During these tough economic times, a goodly number of unfortunate people have had to ankle their jobs. Ankle, with the suggestion of walking, is Variety-ese for “to leave a position,” either voluntarily or otherwise. The otherwise part, as many know too well, can be expressed in a variety of words meaning “to dismiss” or “to discharge” an employee. Some have long etymological histories, which you probably didn’t stop to investigate when you were being fired, sacked, canned, or axed.
Most common nowadays is to fire, or, if on the passive side of the equation, to be fired. As a metaphorical verb, fire has been around at least since the 12th century, when it meant “to arouse or excite,” stemming from the Old English word fyrian, “to supply with fire.” The first known usage of the word meaning “to dismiss from employment” occurred in the 1880s. It probably originated as a play on the two meanings of discharge, i.e. “to fire a gun” and “to terminate employment.” Originally the phrase was fired out (of a job), but in 1889, the Pall Mall Gazette used the word in its modern sense: “A Commissioner who should be discovered to have reported a subordinate unjustly would be fired from his high post.”
To sack a worker has even older provenance. Perhaps originating from the idea of an artisan going away with his tools in a bag, the original term was to give the sack (to someone). A 17th century French occurrence of the phrase luy a donné son sac has been noted by the Online Etymological Dictionary.

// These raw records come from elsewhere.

/-- Settles O10: the body of a command other than CLRERR and SRESET leaves the life cycle to its completion. -/
theorem everyCommandCompletes : Obligations.EveryCommandCompletes := by
  intro i s
  obtain rfl | hs := eq_or_ne i .sreset
  · exact ⟨_, rfl, rfl, rfl, rfl, fun h => absurd rfl h⟩
  obtain rfl | hc := eq_or_ne i .clrerr
  · exact ⟨_, rfl, rfl, rfl, rfl, fun _ h => absurd rfl h⟩
  obtain ⟨body, hlife, hexec⟩ := exec_lifeFree i hc hs
  have hpending : (body s).state.pending = s.pending := by
    rw [← complete_pending]
    exact exec_view_eq (hexec s) (fixed_not_mem_partsOf i (q := .pending) (by decide))
  have hkept := hlife.state s
  simp only [State.life, LifeCycle.mk.injEq] at hkept
  obtain ⟨-, herr, hcode, hop, -, herri, hcnt⟩ := hkept
  refine ⟨_, hexec s, complete_busy _, complete_irqDone _, by rw [complete_cmdcnt, hcnt, if_neg hs], fun _ _ => ?_⟩
  have hrec := complete_error (body s)
  rw [herr, hcode, hop, herri, hpending, fieldOp_eq_setWidth] at hrec
  obtain hsame | ⟨e, -, hrec⟩ := hrec
  · exact .inl hsame
  · exact .inr ⟨errCodeOf e, (errCodeOf_range e).1, (errCodeOf_range e).2, hrec⟩

/-! ### Errors the host makes while a command runs (R142, R149) -/

/-- What the word PENDING makes of any state: it clears the error, resets the engine, or completes a life-free body. -/
theorem engineRun_cases (w : Word) :
    (w = 0x00000001 ∧ ∀ s : State, s.pending = w → engineRun s = .next (finish (clearError s))) ∨
    (w = 0x00000002 ∧ ∀ s : State, s.pending = w → engineRun s = .next (finish (resetEngine s))) ∨
    ∃ body, LifeFree body ∧ ∀ s : State, s.pending = w → engineRun s = completed (body s) := by
  obtain ⟨-, i, hdec, -, henc⟩ | ⟨-, e, hdec⟩ := decode_answers w
  · have hrun : ∀ s : State, s.pending = w → engineRun s = exec i s := fun s hs => engineRun_of_decode (hs ▸ hdec)
    obtain rfl | hc := eq_or_ne i .clrerr
    · exact .inl ⟨henc ▸ by decide, hrun⟩
    obtain rfl | hr := eq_or_ne i .sreset
    · exact .inr (.inl ⟨henc ▸ by decide, hrun⟩)
    obtain ⟨body, hlife, hexec⟩ := exec_lifeFree i hc hr
    exact .inr (.inr ⟨body, hlife, fun s hs => (hrun s hs).trans (hexec s)⟩)
  · exact .inr (.inr ⟨_, .raised .illegalCmd, fun s hs => engineRun_of_illegal (hs ▸ hdec)⟩)

/-- An error recorded while a command runs does not disturb it, and is kept unless the command is CLRERR or SRESET. -/
theorem engineTurn_record {s t : State} (hrst : s.rstN = true) (hbusy : s.busy = true) (ht : engineTurn s = .next t)
    (e : ErrKind) (op : Byte) :
    ∃ t', engineTurn (record e op s) = .next t' ∧ SameButErrors t t' ∧
      (s.pending ≠ 0x00000001 → s.pending ≠ 0x00000002 →
        t'.err = true ∧ t'.errCode = (if s.err then s.errCode else errCodeOf e) ∧
          t'.errOp = if s.err then s.errOp else op) := by
  rw [engineTurn_running hrst hbusy] at ht
  rw [engineTurn_running (by simpa using hrst) (by simpa using hbusy)]
  have hpending := record_pending e op s
  obtain ⟨hw, hrun⟩ | ⟨hw, hrun⟩ | ⟨body, hlife, hrun⟩ := engineRun_cases s.pending
  · rw [hrun s rfl, Host.Outcome.next.injEq] at ht
    refine ⟨_, hrun _ hpending, ?_, fun h => absurd hw h⟩
    rw [← ht, record_eq_recorded]
    rfl
  · rw [hrun s rfl, Host.Outcome.next.injEq] at ht
    refine ⟨_, hrun _ hpending, ?_, fun _ h => absurd hw h⟩
    rw [← ht, record_eq_recorded]
    rfl
  · rw [hrun s rfl, completed, Host.Outcome.next.injEq] at ht
    have hkept := hlife.state s
    simp only [State.life, LifeCycle.mk.injEq] at hkept
    obtain ⟨-, herr, hcode, hop, -⟩ := hkept
    refine ⟨record e op (finish (body s).state), ?_, ht ▸ complete_sameButErrors _ e op, fun _ _ => ?_⟩
    · rw [hrun _ hpending, hlife.record, completed, complete_record]
    · simp [herr, hcode, hop]

theorem writeCmd_busy {s : State} (w : Word) (hbusy : s.busy = true) :
    writeCmd w s = record .cmdWhileBusy (fieldOp w) s := by
  simp [writeCmd, hbusy]

/-- Settles O7: the write is the record of an error. -/
theorem cmdWriteWhileBusy : Obligations.CmdWriteWhileBusy := by
  intro s addr w hrst hbusy haddr
  have hwrite : hostWrite addr w s = record .cmdWhileBusy (w.setWidth 8) s := by
    rw [hostWrite_cmd w hrst haddr, writeCmd_busy w hbusy, fieldOp_eq_setWidth]
  rw [hwrite]
  exact ⟨record_eq_recorded _ _ s, fun t ht => engineTurn_record hrst hbusy ht _ _⟩

theorem checkedWrite_busy (store : State → State) {s : State} (hbusy : s.busy = true) :
    checkedWrite store s = record .writeWhileBusy (s.pending.setWidth 8) s := by
  simp [checkedWrite, hbusy, fieldOp_eq_setWidth]

/-- The writes that are checked against BUSY: of ARG, ILEN and the buffer words (R149). -/
theorem hostWrite_checked {s : State} {addr : BitVec 26} (v : Word) (hrst : s.rstN = true)
    (h : addr.toNat / 4 = 2 ∨ addr.toNat / 4 = 8 ∨ (0x1000000 ≤ addr.toNat ∧ addr.toNat < 0x1000000 + s.ibufSize) ∨
      (0x2000000 ≤ addr.toNat ∧ addr.toNat < 0x2000000 + s.obufSize)) :
    ∃ store, hostWrite addr v s = checkedWrite store s := by
  obtain h | h | ⟨hlo, hhi⟩ | ⟨hlo, hhi⟩ := h
  · exact ⟨fun s => { s with arg := v }, hostWrite_reg (r := .arg) v hrst h⟩
  · exact ⟨storeIlen v, hostWrite_reg (r := .ilen) v hrst h⟩
  · exact ⟨_, hostWrite_ibufWord v hrst (target_of_ibufByte hlo hhi)⟩
  · exact ⟨_, hostWrite_obufWord v hrst (target_of_obufByte hlo hhi)⟩

/-- Settles O9, by what the address names; a checked write is the record of an error. -/
theorem writeWhileBusy : Obligations.WriteWhileBusy := by
  intro s addr v hrst hbusy
  refine ⟨fun h => ?_, hostWrite_reg (r := .ctrl) v hrst, hostWrite_reg (r := .irqstat) v hrst, hostWrite_ignored v,
    fun hlo hhi => hostWrite_nothing v (target_beyond_ibuf hlo hhi), fun hlo => hostWrite_nothing v (target_beyond_obuf hlo)⟩
  obtain ⟨store, hstore⟩ := hostWrite_checked v hrst h
  rw [hstore, checkedWrite_busy store hbusy]
  refine ⟨record_eq_recorded _ _ s, fun t ht => ?_⟩
  obtain ⟨t', ht', hsame, -⟩ := engineTurn_record hrst hbusy ht .writeWhileBusy (s.pending.setWidth 8)
  exact ⟨t', ht', hsame⟩

/-! ### Who writes RESULT (R145) -/

theorem result_mem_partsOf (i : Instr) : Part.result ∈ partsOf i ↔ writesResult i = true ∨ i = .sreset := by
  cases i <;> simp [partsOf, primsOf, Prim.parts, writesResult]

/-- A body that leaves RESULT where it raises an error. -/
def ErrorKeepsResult {α : Type} (body : State → Res α) : Prop :=
  ∀ s e u, body s = .raised e u → u.result = s.result

theorem ErrorKeepsResult.ok {α : Type} (a : State → α) (f : State → State) : ErrorKeepsResult fun s => .ok (a s) (f s) :=
  fun _ _ _ h => by cases h

theorem ErrorKeepsResult.raised {α : Type} (e : ErrKind) : ErrorKeepsResult (α := α) fun s => .raised e s :=
  fun _ _ _ h => by cases h; rfl

theorem ErrorKeepsResult.ite {α : Type} (p : State → Prop) [∀ s, Decidable (p s)] {f g : State → Res α}
    (hf : ErrorKeepsResult f) (hg : ErrorKeepsResult g) : ErrorKeepsResult fun s => if p s then f s else g s := by
  intro s e u h
  by_cases hp : p s
  · exact hf s e u (by simpa only [if_pos hp] using h)
  · exact hg s e u (by simpa only [if_neg hp] using h)

/-- What comes first must not write RESULT at all, since an error of what follows does not take it back (00_scope.md R21). -/
theorem ErrorKeepsResult.bind {α β : Type} {ps : List Prim} {f : State → Res α} {k : α → State → Res β}
    (hf : Performs ps f) (hps : ∀ p ∈ ps, Part.result ∉ p.parts) (hk : ∀ a, ErrorKeepsResult (k a)) :
    ErrorKeepsResult fun s => (f s).bind k := by
  intro s e u h
  have hfirst : (f s).state.result = s.result := (hf s).view_eq (q := .result) hps
  simp only at h
  cases hfs : f s with
  | raised e' t =>
    rw [hfs] at h hfirst
    cases h
    exact hfirst
  | ok a t =>
    rw [hfs] at h hfirst
    exact (hk a t e u h).trans hfirst

theorem rbits_errorKeepsResult (n : Byte) : ErrorKeepsResult (rbits n) :=
  .ite (fun _ => widthOk n = true) (.ok _ _) (.raised _)

theorem lemit_errorKeepsResult (c : BitVec 12) (g : Bool) : ErrorKeepsResult (lemit c g) :=
  .ite (fun s => codeOperand c = Config.lzwEof ∨ s.enext.toNat ≤ codeOperand c) (.raised _)
    (.bind (writeBits_performs (ps := [.writeBit]) (by decide) _ _) (by decide) fun _ => .ok _ _)

theorem classify_errorKeepsResult (c : BitVec 12) : ErrorKeepsResult (classify c) :=
  .ite (fun _ => c.toNat = Config.lzwEof) (.ok _ _) <|
    .ite (fun s => s.dfirst = true) (.ite (fun _ => Config.lzwFirst ≤ c.toNat) (.raised _) (.ok _ _)) <|
      .ite (fun s => c.toNat < s.dnext.toNat) (.ok _ _) <| .ite (fun s => c.toNat = s.dnext.toNat) (.ok _ _) (.raised _)

theorem lread_errorKeepsResult : ErrorKeepsResult lread :=
  .bind (decBitsFrom_performs (ps := [.readBit]) (by decide) _ _) (by decide) fun _ => classify_errorKeepsResult _

theorem hdsym_errorKeepsResult : ErrorKeepsResult hdsym :=
  .ite (fun s => s.tvalid = true)
    (.bind (decodeSymbol_performs (ps := [.readBit]) (by decide)) (by decide) fun _ => .ok _ _) (.raised _)

/-- Every result-producing command completes a life-free body that writes RESULT only at its end. -/
theorem exec_errorKeepsResult {i : Instr} (h : writesResult i = true) :
    ∃ body, LifeFree body ∧ ErrorKeepsResult body ∧ ∀ s, exec i s = completed (body s) := by
  cases i with
  | rbit => exact ⟨rbit, rbit_lifeFree, .ok _ _, fun _ => rfl⟩
  | rbits n => exact ⟨_, rbits_lifeFree n, rbits_errorKeepsResult n, fun _ => rfl⟩
  | lemit c g => exact ⟨_, lemit_lifeFree c g, lemit_errorKeepsResult c g, fun _ => rfl⟩
  | lread => exact ⟨_, lread_lifeFree, lread_errorKeepsResult, fun _ => rfl⟩
  | frd c => exact ⟨frd c, frd_lifeFree c, .ok _ _, fun _ => rfl⟩
  | hlen c => exact ⟨hlen c, hlen_lifeFree c, .ok _ _, fun _ => rfl⟩
  | hcodelo c => exact ⟨hcodelo c, hcodelo_lifeFree c, .ok _ _, fun _ => rfl⟩
  | hcodehi c => exact ⟨hcodehi c, hcodehi_lifeFree c, .ok _ _, fun _ => rfl⟩
  | hnode j => exact ⟨hnode j, hnode_lifeFree j, .ok _ _, fun _ => rfl⟩
  | hnodef j => exact ⟨hnodef j, hnodef_lifeFree j, .ok _ _, fun _ => rfl⟩
  | hdsym => exact ⟨_, hdsym_lifeFree, hdsym_errorKeepsResult, fun _ => rfl⟩
  | _ => cases h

An 1841 article in the Catholic News reported: “He said that he had just come from Glasgow, and that he had been ‘sacked.’”
To can, meaning to preserve foods in tin cans can be found as early as 1871, but its use as a synonym for dismiss—probably with the connotation of one’s being put out of circulation—dates only to 1905. And ax, meaning to economize either by cutting expenses or cutting employees from the payroll, came into general usage in the 1920s.
The British, in their inscrutable delicacy, prefer to make an undesired worker redundant.
Redundancy is the raison d’être of the Bard of Buffalo Bayou, to wit:
No sooner had the boss agreed to hire me,
Than she began to threaten she would fire me,
Ax me, can me, sack me, terminate me.
And that began to really aggravate me.
But most of all it would antagonize me
If I heard her threaten to downsize me.